Congress has a constitutional responsibility to hold the executive accountable for rushed regulations and a bloated bureaucracy. We take that responsibility seriously. Earlier this month, the House passed the REINS Act, which gives Congress—the representatives of people affected by these regulations—an up-or-down vote on major (read: costly) regulations.

Now we are using our powers under the Congressional Review Act to undo certain regulations that were pushed through by the Obama administration at the last moment. Not just because we can—but because these regulations were poorly-crafted and hurt real people.

Take the Department of Interior’s stream protection rule.

It hurts people. The stream protection rule is really just a thinly veiled attempt to wipe out coal mining jobs. The Obama administration had a well-documented history of anti-energy policies—with coal as enemy number one. It’s estimated that the stream protection rule could wipe out one-third of the nation’s coal mining workforce.

It’s poorly-crafted. The Department of Interior’s own reports show that mines are safe and the surrounding environment is well-protected. This rule upends over 400 regulationsalready on the books. It ignores the federal, state, and local regulations that were already in place. During the rulemaking process, the federal government shut out the states that would be affected.

Not much more could be wrong with this rule, but the Obama administration ignored our concerns and pushed the rule through in December. That’s why we will vote to overturn it today.

Or how about the Bureau of Land Management’s methane rule?

It hurts people. This is another anti-energy policy, this time targeted at the oil and natural gas industry. Its intended purpose is to regulate emissions from production on federal lands, but it would effectively (and intentionally) make it impossible for producers to develop resources on federal lands, cutting out tens of thousands of jobs for people in the West.

It’s poorly-crafted. This rule ignores the fact that the EPA is the agency designed to regulate air quality—and it already does. Furthermore, emissions on federal lands have gone down substantially, even though natural gas and oil production on federal lands has risen dramatically. In other words, it’s not needed.

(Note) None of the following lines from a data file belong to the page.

/-- Rule R200, whole: `raise` writes `STATE`, `CAUSE` and `INFO` and nothing else; it ends the instruction, whatever was
to follow; and `(CAUSE, INFO)` is the error value `run` returns. -/
def Obligations.RaiseFollowsR200 : Prop :=
  ∀ (k : Cause) (info : Option Int) (s : State),
    raise k info s = { s with run := .faulted, cause := some k, info := info } ∧
      (∀ (α : Type) (start : State) (rest : α → State → Flow Unit),
        ((Flow.raised (raise k info s) : Flow α).bind rest).outcome start = .next (raise k info s)) ∧
      (raise k info s).runResult = some (.error (some k) info)

/-- The wrap-around of rule R8: `wrap64(v)` denotes `((v + 2^63) mod 2^64) - 2^63`, and `v` itself where `v` fits. -/
def Obligations.WrapIsCongruentAndExactWhereItFits : Prop :=
  ∀ v : Int, (wrap64 v).toInt = (v + 2 ^ 63) % 2 ^ 64 - 2 ^ 63 ∧ (fits64 v = true → (wrap64 v).toInt = v)

/-! ## The instructions

Each of these is a completion statement, a frame and the list of the faults of the instruction, in one: what is not
named in a next state is as before. -/

/-- Rule R130, where the exact sum fits `i64` (elsewhere rule R132 and decision D2 apply, `OverflowWraps` and
`OverflowIsRefused`): the faults in order, then the sum is stored.
In `FollowsRRW` the clauses for parameters 2 and 3 at `ADDR_MAX` rest on decision D4 (notes/assumptions/9.md), the `pc`
at a rejected mode digit on decision D24 (notes/assumptions/13.md), and exact relative addresses on decision D3
(notes/assumptions/8.md). -/
def Obligations.AddStoresExactSum : Prop := FollowsRRW .add fun _ a b r => r.toInt = a.toInt + b.toInt

/-- Rule R131, where the exact product fits `i64` (elsewhere rule R133 and decision D2 apply): the faults in order, then the
product is stored.
In `FollowsRRW` the clauses for parameters 2 and 3 at `ADDR_MAX` rest on decision D4 (notes/assumptions/9.md), the `pc`
at a rejected mode digit on decision D24 (notes/assumptions/13.md), and exact relative addresses on decision D3
(notes/assumptions/8.md). -/
def Obligations.MulStoresExactProduct : Prop := FollowsRRW .mul fun _ a b r => r.toInt = a.toInt * b.toInt

/-- Rule R170: 1 or 0 by signed comparison replaces the destination cell; faults as for ADD.
In `FollowsRRW` the clauses for parameters 2 and 3 at `ADDR_MAX` rest on decision D4 (notes/assumptions/9.md), the `pc`
at a rejected mode digit on decision D24 (notes/assumptions/13.md), and exact relative addresses on decision D3
(notes/assumptions/8.md). -/
def Obligations.LtStoresSignedComparison : Prop :=
  FollowsRRW .lt fun _ a b r => (a.toInt < b.toInt ∧ r = 1) ∨ (¬ a.toInt < b.toInt ∧ r = 0)

/-- Rule R171: 1 or 0 by equality replaces the destination cell; faults as for ADD.
In `FollowsRRW` the clauses for parameters 2 and 3 at `ADDR_MAX` rest on decision D4 (notes/assumptions/9.md), the `pc`
at a rejected mode digit on decision D24 (notes/assumptions/13.md), and exact relative addresses on decision D3
(notes/assumptions/8.md). -/
def Obligations.EqStoresEquality : Prop :=
  FollowsRRW .eq fun _ a b r => (a.toInt = b.toInt ∧ r = 1) ∨ (a.toInt ≠ b.toInt ∧ r = 0)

Existing regulatory regimes and industry innovation have combined to solve any potential emissions issues.

For too long, the American people suffered under an executive branch that acted like the rules and regulations it created didn’t affect real people. That world has now changed. Thankfully, we now have a president who understands that regulations often hurt more than help. President Trump signed an executive order this week that will retire two regulations for every new regulation created. We look forward to working with this president to uphold sensible regulations and eliminate regulations that hurt Americans.